Work required: Each record must be output exactly and in full.

Stored dataset items:

--- --- ---

/-- The fields that 10_state.md R29 packs into SR3, read out of a value; every other bit is zero. -/
def PhaseFields (s : State) (v : Word) : Prop :=
  v.toNat % 4 = s.b2.phase.code ∧ v.toNat / 2 ^ 2 % 2 = s.b2.var.code ∧ v.toNat / 2 ^ 3 % 2 = s.b2.cfb.toNat
    ∧ v.toNat / 2 ^ 4 % 4 = s.cc.phase.code ∧ v.toNat / 2 ^ 6 % 2 = s.cc.var.code ∧ v.toNat / 2 ^ 7 % 2 = 0
    ∧ v.toNat / 2 ^ 8 % 4 = s.p13.phase.code ∧ v.toNat / 2 ^ 10 % 4 = 0
    ∧ v.toNat / 2 ^ 12 % 4 = s.aead.phase.code ∧ v.toNat / 2 ^ 14 % 4 = 0
    ∧ v.toNat / 2 ^ 16 % 4 = s.kdf.phase.code ∧ v.toNat / 2 ^ 18 % 2 = s.kdf.var.code ∧ v.toNat / 2 ^ 19 = 0

/-- The session that 41_blake2.md R142 starts, field by field, over the session `old`. -/
structure StartedHash (v : Variant) (key : Bytes) (ol : Nat) (old new : Blake2) : Prop where
  var : new.var = v
  phase : new.phase = .active
  outlen : new.outlen = ol
  h0 : new.h.get 0 = v.iv.get 0 ^^^ BitVec.ofNat 64 (0x01010000 + key.length * 2 ^ 8 + ol)
  h : ∀ i, i ≠ 0 → new.h.get i = v.iv.get i
  unkeyed : key = [] → new.t = 0 ∧ new.fill = 0 ∧ new.cfb = false ∧ new.buf = old.buf
  keyed : key ≠ [] → new.t.toNat = v.blockBytes ∧ new.fill = v.blockBytes ∧ new.cfb = true
    ∧ ∀ i : Fin 128, new.buf.get i = if i.val < v.blockBytes then key.getD i.val 0 else old.buf.get i

/-- Block `i` of a byte string cut into blocks of BB bytes, the last one padded with zero bytes. -/
def hashBlock (var : Variant) (input : Bytes) (i : Nat) : Bytes :=
  let b := slice input (i * var.blockBytes) ((i + 1) * var.blockBytes)
  b ++ zeros (var.blockBytes - b.length)

/-- The BLAKE2 digest of a whole message, written over the message and not over a session (41_blake2.md R151): the zero-padded
key block, if there is a key, then the message, cut into blocks; block `i` is compressed with the number of bytes up to and
including it, the last one with the last-block flag; an empty input is one block of zero bytes. -/
def blake2Reference (var : Variant) (key : Bytes) (ol : Nat) (msg : Bytes) : Bytes :=
  let input := (if key = [] then [] else key ++ zeros (var.blockBytes - key.length)) ++ msg
  let n := max 1 (ceilDiv input.length var.blockBytes)
  let h0 := var.iv.set 0 (var.iv.get 0 ^^^ BitVec.ofNat 64 (0x01010000 + key.length * 2 ^ 8 + ol))
  let h := (List.range n).foldl
    (fun h i => compress var h (hashBlock var input i)
      (BitVec.ofNat 128 (min input.length ((i + 1) * var.blockBytes) % 2 ^ (2 * var.width))) (i + 1 == n)) h0
  (h.toList.flatMap fun word => toLe word.toNat (var.width / 8)).take ol

/-- The words that 30_encoding.md R97 calls illegal: an unassigned opcode, a must-be-zero field that is not zero, RDSR of a
number above 4, KDF.CFG of a variant above 1. -/
def IllegalWord (w : Word32) : Prop :=
  let opc := bits w 31 24
  (0x06 ≤ opc ∧ opc ≤ 0x0F) ∨ (0x14 ≤ opc ∧ opc ≤ 0x1F) ∨ (0x23 ≤ opc ∧ opc ≤ 0x2F) ∨ (0x33 ≤ opc ∧ opc ≤ 0x3F)
    ∨ (0x43 ≤ opc ∧ opc ≤ 0x4F) ∨ (0x53 ≤ opc ∧ opc ≤ 0x5F) ∨ (0x65 ≤ opc ∧ opc ≤ 0x6F) ∨ opc = 0x7F ∨ 0x82 ≤ opc
    ∨ (∃ row ∈ opcodeTable, row.opmatch.toNat / 2 ^ 24 = opc ∧ w &&& row.mask ≠ row.opmatch)
    ∨ (opc = 0x04 ∧ 4 < bits w 7 0) ∨ (opc = 0x50 ∧ 1 < bits w 7 0)

/-- Block T_i of PBKDF2, written as 45_kdf.md R243 says it in words: the XOR of `c` successive hash applications. -/
def pbkdf2Reference (k : Kdf) (salt : Bytes) (c i : Nat) : Bytes :=
  let u := k.hash (salt ++ toBe i 4)
  ((List.range (c - 1)).map fun j => k.hash^[j + 1] u).foldl xorBytes u
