-- ==== Sys2Proof/Laws/Shuffle.lean ====
section
/-! SUPPORT. A ShuffleBag's swaps undo themselves (spec/46_host_sequences.md R264, R265). -/

namespace Sys2Proof.Machine

variable {α : Type}

@[simp] theorem length_shuffleSwap (xs : List α) (i j : Nat) : (shuffleSwap xs i j).length = xs.length := by
  rw [shuffleSwap]
  split
  · rw [List.length_set, List.length_set]
  · rfl

/-- Swapping the same two slots again restores the array. -/
theorem shuffleSwap_shuffleSwap (xs : List α) (i j : Nat) : shuffleSwap (shuffleSwap xs i j) i j = xs := by
  by_cases h : i < xs.length ∧ j < xs.length
  · obtain ⟨hi, hj⟩ := h
    have key : ∀ ys : List α, ∀ (hi : i < ys.length) (hj : j < ys.length),
        shuffleSwap ys i j = (ys.set i ys[j]).set j ys[i] := by
      intro ys hi hj
      rw [shuffleSwap, List.getElem?_eq_getElem hi, List.getElem?_eq_getElem hj]
    rw [key _ (by simpa using hi) (by simpa using hj)]
    apply List.ext_getElem
    · simp
    · intro k h1 h2
      simp only [key xs hi hj, List.getElem_set]
      split <;> split <;> simp_all
  · have same : shuffleSwap xs i j = xs := by
      rw [shuffleSwap]
      split
      · next a b ha hb =>
        exact absurd ⟨(List.getElem?_eq_some_iff.mp ha).1, (List.getElem?_eq_some_iff.mp hb).1⟩ h
      · rfl
    rw [same, same]

/-- The reverse step with the draw's index gives back the bag before the draw. -/
theorem untake_take (b b' : ShuffleBag α) (i : Nat) (a : α) (h : b.take i = some (a, b')) : b'.untake i = b := by
  obtain ⟨elems, offset, remaining⟩ := b
  cases remaining with
  | zero => cases h
  | succ m =>
    simp only [ShuffleBag.take, Option.map_eq_some_iff, Prod.mk.injEq] at h
    obtain ⟨_, -, -, rfl⟩ := h
    simp only [ShuffleBag.untake, shuffleSwap_shuffleSwap]

end Sys2Proof.Machine
end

--- --- ---

Task response:
/-- The fields that 10_state.md R29 packs into SR3, read out of a value; every other bit is zero. -/
def PhaseFields (s : State) (v : Word) : Prop :=
  v.toNat % 4 = s.b2.phase.code ∧ v.toNat / 2 ^ 2 % 2 = s.b2.var.code ∧ v.toNat / 2 ^ 3 % 2 = s.b2.cfb.toNat
    ∧ v.toNat / 2 ^ 4 % 4 = s.cc.phase.code ∧ v.toNat / 2 ^ 6 % 2 = s.cc.var.code ∧ v.toNat / 2 ^ 7 % 2 = 0
    ∧ v.toNat / 2 ^ 8 % 4 = s.p13.phase.code ∧ v.toNat / 2 ^ 10 % 4 = 0
    ∧ v.toNat / 2 ^ 12 % 4 = s.aead.phase.code ∧ v.toNat / 2 ^ 14 % 4 = 0
    ∧ v.toNat / 2 ^ 16 % 4 = s.kdf.phase.code ∧ v.toNat / 2 ^ 18 % 2 = s.kdf.var.code ∧ v.toNat / 2 ^ 19 = 0

/-- The session that 41_blake2.md R142 starts, field by field, over the session `old`. -/
structure StartedHash (v : Variant) (key : Bytes) (ol : Nat) (old new : Blake2) : Prop where
  var : new.var = v
  phase : new.phase = .active
  outlen : new.outlen = ol
  h0 : new.h.get 0 = v.iv.get 0 ^^^ BitVec.ofNat 64 (0x01010000 + key.length * 2 ^ 8 + ol)
  h : ∀ i, i ≠ 0 → new.h.get i = v.iv.get i
  unkeyed : key = [] → new.t = 0 ∧ new.fill = 0 ∧ new.cfb = false ∧ new.buf = old.buf
  keyed : key ≠ [] → new.t.toNat = v.blockBytes ∧ new.fill = v.blockBytes ∧ new.cfb = true
    ∧ ∀ i : Fin 128, new.buf.get i = if i.val < v.blockBytes then key.getD i.val 0 else old.buf.get i

/-- Block `i` of a byte string cut into blocks of BB bytes, the last one padded with zero bytes. -/
def hashBlock (var : Variant) (input : Bytes) (i : Nat) : Bytes :=
  let b := slice input (i * var.blockBytes) ((i + 1) * var.blockBytes)
  b ++ zeros (var.blockBytes - b.length)

/-- The BLAKE2 digest of a whole message, written over the message and not over a session (41_blake2.md R151): the zero-padded
key block, if there is a key, then the message, cut into blocks; block `i` is compressed with the number of bytes up to and
including it, the last one with the last-block flag; an empty input is one block of zero bytes. -/
def blake2Reference (var : Variant) (key : Bytes) (ol : Nat) (msg : Bytes) : Bytes :=
  let input := (if key = [] then [] else key ++ zeros (var.blockBytes - key.length)) ++ msg
  let n := max 1 (ceilDiv input.length var.blockBytes)
  let h0 := var.iv.set 0 (var.iv.get 0 ^^^ BitVec.ofNat 64 (0x01010000 + key.length * 2 ^ 8 + ol))
  let h := (List.range n).foldl
    (fun h i => compress var h (hashBlock var input i)
      (BitVec.ofNat 128 (min input.length ((i + 1) * var.blockBytes) % 2 ^ (2 * var.width))) (i + 1 == n)) h0
  (h.toList.flatMap fun word => toLe word.toNat (var.width / 8)).take ol

/-- The words that 30_encoding.md R97 calls illegal: an unassigned opcode, a must-be-zero field that is not zero, RDSR of a
number above 4, KDF.CFG of a variant above 1. -/
def IllegalWord (w : Word32) : Prop :=
  let opc := bits w 31 24
  (0x06 ≤ opc ∧ opc ≤ 0x0F) ∨ (0x14 ≤ opc ∧ opc ≤ 0x1F) ∨ (0x23 ≤ opc ∧ opc ≤ 0x2F) ∨ (0x33 ≤ opc ∧ opc ≤ 0x3F)
    ∨ (0x43 ≤ opc ∧ opc ≤ 0x4F) ∨ (0x53 ≤ opc ∧ opc ≤ 0x5F) ∨ (0x65 ≤ opc ∧ opc ≤ 0x6F) ∨ opc = 0x7F ∨ 0x82 ≤ opc
    ∨ (∃ row ∈ opcodeTable, row.opmatch.toNat / 2 ^ 24 = opc ∧ w &&& row.mask ≠ row.opmatch)
    ∨ (opc = 0x04 ∧ 4 < bits w 7 0) ∨ (opc = 0x50 ∧ 1 < bits w 7 0)

/-- Block T_i of PBKDF2, written as 45_kdf.md R243 says it in words: the XOR of `c` successive hash applications. -/
def pbkdf2Reference (k : Kdf) (salt : Bytes) (c i : Nat) : Bytes :=
  let u := k.hash (salt ++ toBe i 4)
  ((List.range (c - 1)).map fun j => k.hash^[j + 1] u).foldl xorBytes u
-- ==== Sys2Proof/Laws/Shuffle.lean ====
section
/-! SUPPORT. A ShuffleBag's swaps undo themselves (spec/46_host_sequences.md R264, R265). -/

namespace Sys2Proof.Machine

variable {α : Type}

@[simp] theorem length_shuffleSwap (xs : List α) (i j : Nat) : (shuffleSwap xs i j).length = xs.length := by
  rw [shuffleSwap]
  split
  · rw [List.length_set, List.length_set]
  · rfl

/-- Swapping the same two slots again restores the array. -/
theorem shuffleSwap_shuffleSwap (xs : List α) (i j : Nat) : shuffleSwap (shuffleSwap xs i j) i j = xs := by
  by_cases h : i < xs.length ∧ j < xs.length
  · obtain ⟨hi, hj⟩ := h
    have key : ∀ ys : List α, ∀ (hi : i < ys.length) (hj : j < ys.length),
        shuffleSwap ys i j = (ys.set i ys[j]).set j ys[i] := by
      intro ys hi hj
      rw [shuffleSwap, List.getElem?_eq_getElem hi, List.getElem?_eq_getElem hj]
    rw [key _ (by simpa using hi) (by simpa using hj)]
    apply List.ext_getElem
    · simp
    · intro k h1 h2
      simp only [key xs hi hj, List.getElem_set]
      split <;> split <;> simp_all
  · have same : shuffleSwap xs i j = xs := by
      rw [shuffleSwap]
      split
      · next a b ha hb =>
        exact absurd ⟨(List.getElem?_eq_some_iff.mp ha).1, (List.getElem?_eq_some_iff.mp hb).1⟩ h
      · rfl
    rw [same, same]

/-- The reverse step with the draw's index gives back the bag before the draw. -/
theorem untake_take (b b' : ShuffleBag α) (i : Nat) (a : α) (h : b.take i = some (a, b')) : b'.untake i = b := by
  obtain ⟨elems, offset, remaining⟩ := b
  cases remaining with
  | zero => cases h
  | succ m =>
    simp only [ShuffleBag.take, Option.map_eq_some_iff, Prod.mk.injEq] at h
    obtain ⟨_, -, -, rfl⟩ := h
    simp only [ShuffleBag.untake, shuffleSwap_shuffleSwap]

end Sys2Proof.Machine
end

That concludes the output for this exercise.